I believe that Visual Studio is right to complain, and you can find an explanation here.
In registerFunc, the expression arg is an lvalue (it has a name). If you want to forward it as an rvalue reference, you have to use std::forward :
template<typename FuncType, typename ArgType>
B * registerFunc(FuncType func, ArgType && arg)
{
return new F<FuncType, ArgType>(func, std::forward<ArgType>(arg));
}
The same issue occurs in FuncType constructor, but adding an std::forward there yields an interesting warning :
reference member is initialized to a temporary that doesn't persist after the constructor exits
Unfortunately, I don't enough of rvalue references to help you further, but I doubt that an rvalue reference member makes any sense : rvalue references bind to objects that are about to die, would it make any sense to store that ?
It's not exactly clear what you hope to achieve with respect to the rvalue reference member. It just doesn't look right. You should avoid storing a reference. You can still use things like std::ref and std::cref if you want the function object to store a reference-like object (much like std::bind behaves).
The issue you ran into is that it's not allowed to initialize an rvalue reference with an lvalue of the target type. But you try to do this because the constructor's parameter "arg" is a named rvalue reference which makes it an lvalue expression in the initializer list. You probably used an old GCC version to compile this code. Newer versions will also complain about this.

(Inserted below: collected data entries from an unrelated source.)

/-- 08 R194, R197 to R202; 09 R224: a dispatcher checks its launch and deals a group, the lowest of the groups that come next on their
units and have a place, one strand in the same free slot of every core of the unit, in the core's world, as a rotation ends; a counter that is poisoned fails a
launch that has not begun; a launch ages, and completes when its groups, migrants and engine commands have ended: DONEDEP goes down and
the watchdog starts anew. A barrier phase completes when no member is waited for and no arrival is under way, and the cores of its
members are told.
Rests on the model's readings of log 41, 43 and 74. -/
def Obligations.DispatchRows : Prop :=
  (∀ (die part lid : Nat) (s : State) (x : Launch), s.launches = [(lid, x)] → x.die = die → x.part = part → x.queued = true →
    s.launchReady x = true →
    (x.checked = false → s.launchFail x (s.unitsOf part x.desc) = 0 → exec (.groupDeal die part) s =
      .next { s with launches := nset s.launches lid { x with checked := true, units := s.unitsOf part x.desc } }) ∧
    (x.checked = true → s.depPoison x = true → x.dealt = 0 → ∃ u : State, exec (.groupDeal die part) s = .next (u.writeStatus x
      (BitVec.ofNat 64 (2 + x.okGroups * 2 ^ 32))) ∧ nget u.launches lid = none ∧ u.threads = s.threads ∧ u.mem = s.mem ∧
      ∀ c, x.desc.donedep.getLsbD 15 = true → nget (s.pdie x.die x.part).deps (x.desc.donedep.toNat % 256) = some c →
        nget (u.pdie x.die x.part).deps (x.desc.donedep.toNat % 256) = some ⟨c.val, true, c.lab ||| x.ctxl⟩) ∧
    (∀ (v : Nat) (u : List Nat) (k : Nat), x.checked = true → s.depPoison x = false → s.cycle % 8 = 0 → x.desc.cores = false →
      x.desc.timed = false → v < x.units.length → u = x.units.getD v [] → u.Nodup → nextGroup x v < x.desc.groups → s.groupSlot lid x u = some k → k < 8 →
      (∀ w, w < x.units.length → nextGroup x w < nextGroup x v → s.groupSlot lid x (x.units.getD w []) = none) →
      ∃ t y, exec (.groupDeal die part) s = .next t ∧ nget t.launches lid = some y ∧ y.dealt = x.dealt + 1 ∧
        dealtTo y v = dealtTo x v + 1 ∧ y.running = x.running ++ [⟨nextGroup x v, v, u.map fun c => c * 8 + k, [], false⟩] ∧ t.mem = s.mem ∧
        (∀ n c, u[n]? = some c → ∃ th, t.thread? (c * 8 + k) = some th ∧ th.kind = .compute ∧ th.part = part ∧ th.pc = x.desc.entry ∧
          th.grpId = BitVec.ofNat 32 (nextGroup x v) ∧ th.grpN = BitVec.ofNat 32 x.desc.groups ∧ th.strId = BitVec.ofNat 2 n ∧
          th.strN = BitVec.ofNat 3 u.length ∧ th.arg = x.desc.arg ∧ th.ctxl = x.ctxl ∧ th.launch = some lid ∧ th.te = true ∧
          th.park = none ∧ th.world = s.worldOf c ∧ ∀ r, th.s.get r = ⟨0, 0⟩) ∧
        (∀ j, (∀ c ∈ u, j ≠ c * 8 + k) → t.thread? j = s.thread? j))) ∧
  (∀ (lid : Nat) (s : State) (x : Launch), nget s.launches lid = some x →
    (x.queued = true → x.level < 7 → x.since + (s.pdie x.die x.part).ageLim.toNat < s.cycle →
      exec (.launchAging lid) s = .next { s.tick1 with launches := nset s.launches lid { x with
        level := x.level + 1, since := s.cycle, order := s.serial } }) ∧
    (x.queued = false → (∀ g ∈ x.running, g.tids = []) → x.migrants = 0 →
      (∀ e ∈ s.engines, e.2.launch ≠ some lid) → s.goneOpen x.part x.gone = false →
      ∃ (u : State) (y : Launch), exec (.launchCompletion lid) s = .next (u.writeStatus y (BitVec.ofNat 64
          ((if x.depPsn then 2 else if x.poisoned then 1 else if x.timing then 6 else if x.killed then 7 else 0) +
            (x.okGroups + (x.running.filter fun (g : Group) => !g.killed).length) * 2 ^ 32))) ∧
        y.desc = x.desc ∧ y.ctxl = x.ctxl ∧ y.die = x.die ∧ y.part = x.part ∧ nget u.launches lid = none ∧
        (∀ k, k ≠ lid → nget u.launches k = nget s.launches k) ∧ u.threads = s.threads ∧ u.mem = s.mem ∧
        (u.pdie x.die x.part).wdCnt = 0 ∧ (u.pdie x.die x.part).hangSent = false ∧
        (∀ c, x.poisoned = false → x.desc.donedep.getLsbD 15 = true →
          nget (s.pdie x.die x.part).deps (x.desc.donedep.toNat % 256) = some c →
          nget (u.pdie x.die x.part).deps (x.desc.donedep.toNat % 256) =
            some ⟨if c.val = 0 then 0 else c.val - 1, c.psn, c.lab ||| x.ctxl⟩))) ∧
  (∀ (k : BarKey) (s : State) (b : Barrier), kget s.barriers k = some b → b.arrived ≠ [] → s.waitedFor k = 0 → s.arrivalOpen k = false →
    exec (.barrierComplete k) s = .next ((arrivedCores b).foldl (fun s c => s.sendNotice k (barNode k) (.core c))
      { s with barriers := kset s.barriers k ⟨b.phase + 1, []⟩ }))

/-- 20 R428, R429; 15 R375; 21 R436: a request at PHASE 0 delivers PREEMPT to every compute thread and migrant of the partition on the
core; those to which it was delivered and that have not left in time are killed with reason 6; the drain limit stops a copy; with nothing left to drain the partition
is switched out; a request to resume restarts the vacated slots at TRAP.VEC with RESUME as their cause. Requests at another PHASE are
ignored.
Rests on the model's readings of log 39 and 40. -/
def Obligations.SwitchRows : Prop :=
  ∀ (core part : Nat) (s : State) (p : PCore), p = s.pcore core part →
    (p.phase ≠ 0 → exec (.cswCtlReq core part) s = .next s) ∧
    (∀ (j : Nat) (w : Thread), p.phase = 0 → j < 8 → s.thread? (core * 8 + j) = some w → w.part = part → w.kind ≠ .control →
      ∃ t, exec (.cswCtlReq core part) s = .next t ∧ (t.pcore core part).phase = 1 ∧ (t.pcore core part).reqAt = s.cycle ∧
        (t.pcore core part).vacated = [] ∧ t.mem = s.mem ∧
        (∀ k th, k < 8 → s.thread? (core * 8 + k) = some th → th.part = part → th.kind ≠ .control → th.pendSet.length < 64 →
          t.thread? (core * 8 + k) = some { th with
            preempt := true, pendSet := th.pendSet ++ [⟨0x0602, 2, BitVec.ofNat 64 (p.drain.toNat * 2 ^ 16 + 1), 0, 0⟩] }) ∧
        (∀ k th, s.thread? k = some th → coreOf k ≠ core ∨ th.part ≠ part ∨ th.kind = .control → t.thread? k = some th)) ∧
    (p.phase = 0 → (∀ x ∈ s.threads, coreOf x.1 = core → x.2.part = part → x.2.kind = .control) →
      ∃ t, exec (.cswCtlReq core part) s = .next t ∧ (t.pcore core part).phase = 2 ∧ (t.pcore core part).phase2At = s.cycle ∧
        t.threads = s.threads ∧ t.mem = s.mem) ∧
    (∀ tid, p.phase = 1 → p.reqAt + 2 ^ 20 ≤ s.cycle → (s.threads.filter fun x =>
        decide (coreOf x.1 = core) && decide (x.2.part = part) && decide (x.2.kind ≠ .control) && x.2.preempt).map (·.1) = [tid] →
      exec (.preemptTimeout core part) s = .next (s.kill tid 6)) ∧
    (∀ e g, p.phase = 2 → p.phase2At + p.drain.toNat ≤ s.cycle → s.engines = [(e, g)] → g.core = core → g.part = part →
      g.ctrl = false → g.kind = .copy → g.stopped = false → g.finished = false →
      exec (.drainLimit core part) s = .next { s with engines := [(e, { g with stopped := true, todo := [], ready := [] })] }) ∧
    (p.phase = 2 → (∀ x ∈ s.engines, x.2.core = core → x.2.part = part → x.2.ctrl = true) →
      exec (.switchedOut core part) s = .next (s.modPCore core part fun q => { q with phase := 3 })) ∧
    (p.phase ≠ 3 → exec (.cswCtlRes core part) s = .next s) ∧
    (∀ k old, p.phase = 3 → p.spill = [] → p.vacated = [(k, old)] →
      ∃ t u, exec (.cswCtlRes core part) s = .next t ∧ (t.pcore core part).phase = 0 ∧ (t.pcore core part).vacated = [] ∧
        (t.pcore core part).migQ = p.migQ ++ p.spillMig ∧ t.mem = s.mem ∧ t.thread? (core * 8 + k) = some u ∧
        u.pc = (s.pp part).trapVec ∧ u.te = false ∧ u.ctxl = 0 ∧ u.tcause = 0x0000000200000603#64 ∧ u.tinfo0 = BitVec.ofNat 64 k ∧
        u.preempt = true ∧ u.pendSet = old.pendSet ∧ u.kind = old.kind ∧ u.launch = old.launch ∧ u.grpId = old.grpId ∧ u.arg = old.arg ∧ u.world = old.world ∧
        (∀ j, j ≠ core * 8 + k → t.thread? j = s.thread? j))

/-! ### What comes from outside the cores -/

/-- 20 R426, R427, R432 and Table 20.5; 22 R448, R449: an error that cannot be corrected kills its thread, or poisons what it strikes;
a scrub ends, and frees its slot from the rotation after; the watchdog delivers HANG once; an interrupt request travels to the host-link
node, and is sent, recorded or dropped as the function's state and stamp say.
Rests on the model's readings of log 9, 55 and 75. -/
def Obligations.ErrorRows : Prop :=
  (∀ (s : State) (tid : Nat) (th : Thread), s.thread? tid = some th →
    exec (.uncorrectableError (.register tid)) s = .next (s.kill tid 1) ∧
    (∀ p, th.park = some p → p.entry = true → exec (.uncorrectableError (.waitEntry tid)) s = .next (s.kill tid 3))) ∧
  (∀ (s : State) (pa : Nat), (s.home pa).isSome = true → spaceOf pa ≠ 3 →
    exec (.uncorrectableError (.memory pa)) s = .next { s with
      poison := nset s.poison (if spaceOf pa = 1 then pa / 8 else pa / 64 * 8) true }) ∧
  (∀ (s : State) (core b : Nat), b < 64 → ∃ t, exec (.uncorrectableError (.bank core b)) s = .next t ∧ t.threads = s.threads ∧
    t.mem = s.mem ∧ ∀ j, bankOf (t.core core) j =
      if j = b then { bankOf (s.core core) b with poisoned := true } else bankOf (s.core core) j) ∧
  (∀ (s : State) (tid n : Nat), (s.core (coreOf tid)).scrubs = [(slotOf tid, n)] →
    exec (.scrubEnd tid) s = .next ((s.modCore (coreOf tid) fun c => { c with scrubs := [] }).noteFreed (coreOf tid) (slotOf tid)) ∧
    ∀ t part, exec (.scrubEnd tid) s = .next t → t.slotFree part (coreOf tid) (slotOf tid) = false) ∧
  (∀ (s : State) (die part c : Nat) (th : Thread) (p : PDie), p = s.pdie die part → p.wdLim ≠ 0 → p.wdLim ≤ p.wdCnt → p.hangSent = false →
    s.lowCore die = some c → s.thread? (c * 8 + ctrlSlot (s.pdie (dieOf c) part)) = some th → th.pendSet.length < 64 →
    exec (.hang die part) s = .next ((s.setThread (c * 8 + ctrlSlot (s.pdie (dieOf c) part)) { th with
      pendSet := th.pendSet ++ [⟨0x0605, 2, p.wdCnt, p.wdLim, 0⟩] }).modPDie die part fun q => { q with hangSent := true })) ∧
  (∀ (s : State) (part : Nat) (vec : BitVec 8) (lab : Label),
    (lab &&& ~~~(s.owner part) = 0 → exec (.intReq part vec lab) s =
      .next (s.send (.core 0) (.host 0) .k (.int part vec (s.pp part).vfGen))) ∧
    (lab &&& ~~~(s.owner part) ≠ 0 → exec (.intReq part vec lab) s = .next (s.modPP part fun p => { p with denied := p.denied + 1 }))) ∧
  (∀ (s : State) (part : Nat) (vec : BitVec 8) (gen : BitVec 12) (l : List (BitVec 8 × BitVec 12)), s.fixed.form = .m →
    (s.pp part).intReqs = (vec, gen) :: l →
    (gen = (s.pp part).vfGen → (s.pp part).vfState = 0 → exec (.intReqArrival part) s =
      .next { (s.modPP part fun p => { p with intReqs := l }) with msix := s.msix ++ [(part, vec)] }) ∧
    (gen = (s.pp part).vfGen → (s.pp part).vfState = 1 ∨ (s.pp part).vfState = 2 → ∃ t, exec (.intReqArrival part) s = .next t ∧
      t.msix = s.msix ∧ (t.num ((s.pp part).vfPir.toNat + vec.toNat / 8) 1).testBit (vec.toNat % 8) = true ∧ t.threads = s.threads) ∧
    (gen ≠ (s.pp part).vfGen ∨ (s.pp part).vfState = 3 → ∃ t, exec (.intReqArrival part) s = .next t ∧ t.msix = s.msix ∧
      t.num ((s.pp part).vfPir.toNat + 36) 4 = (s.num ((s.pp part).vfPir.toNat + 36) 4 + 1) % 2 ^ 32 ∧ t.threads = s.threads)) ∧
  (∀ (s : State) (part : Nat), s.fixed.form = .m → (s.pp part).vfState ≠ 3 →
    exec (.vfDeschedule part) s = .next (s.modPP part fun p => { p with vfState := 1 }) ∧
    exec (.vfReset part) s = .next (s.modPP part fun p => { p with vfState := 3 }) ∧
    ((s.pp part).vfState = 0 → exec (.vfRun part) s = .next s) ∧
    ((s.pp part).vfState ≠ 0 → ∃ t, exec (.vfRun part) s = .next t ∧ (t.pp part).vfState = 0 ∧ t.threads = s.threads ∧
      t.num (s.pp part).vfPir.toNat 32 = 0 ∧ (∀ v : BitVec 8, (s.num (s.pp part).vfPir.toNat 32).testBit v.toNat = true →
        (part, v) ∈ t.msix) ∧ s.msix <+: t.msix) ∧
    (∃ t, exec (.vfPause part) s = .next t ∧ (t.pp part).vfState = 2 ∧ t.mem = s.mem ∧
      ∀ d l, d < s.diesOf → l < liveN (s.die d) → (s.pdie d part).v = true →
        (t.pcore (d * 1024 + l) part).phase ≠ 0))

You can save yourself some trouble by relying on std::bind:
template<class FuncType>
class F : public B {
public:
explicit F(FuncType func)
: f(std::forward<FuncType>(func))
{}
void execute() { f(); }
private:
FuncType f;
};
....
auto fun = std::bind(myFunction,text2.c_str());
B* ptr = new F<decltype(fun)>(fun);
If you really want to deal with the parameter binding yourself, you should do it like this:
template<class FuncType, class ParamType>
class F : public B {
public:
F(FuncType func, ParamType para)
: f(std::forward<FuncType>(func))
, p(std::forward<ParamType>(para))
void execute() { f(p); }
private:
FuncType f;
ParamType p;
};
Keep in mind that the parameter type T&& where T can be deduced has a special meaning. It's a "catch-all" parameter. Template argument deduction will make T an lvalue reference (and T&& as well by the reference collapsing rules) in case the argument was an lvalue. So, if you always want the parameter to be stored as a copy you have to write
template<class FuncType, class ArgType>
B * registerFunc(FuncType func, ArgType && arg)
{
typedef typename std::decay<ArgType>::type datype;
return new F<FuncType,datype>(func, std::forward<ArgType>(arg));
}
I would prefer a registerFunc function like this. It copies the function object and parameter object by default. Overriding this can be done via std::ref and std::cref:
registerFunc(some_func,std::cref(some_obj));
Why not just use lambda expressions?
class B {
virtual void execute() = 0;
};
template<typename T> class F : public B {
T t;
public:
F(T&& arg) : t(std::forward<T>(arg)) {}
void execute() { return t(); }
};
template<typename T> F<T> make_f(T&& t) {
return F<T>(std::forward<T>(t));
}
int main() {
std::string var;
B* callback = make_f([=]() {
std::cout << var << std::endl;
});
}
Or, indeed, std::function<void()>, which is what it's for.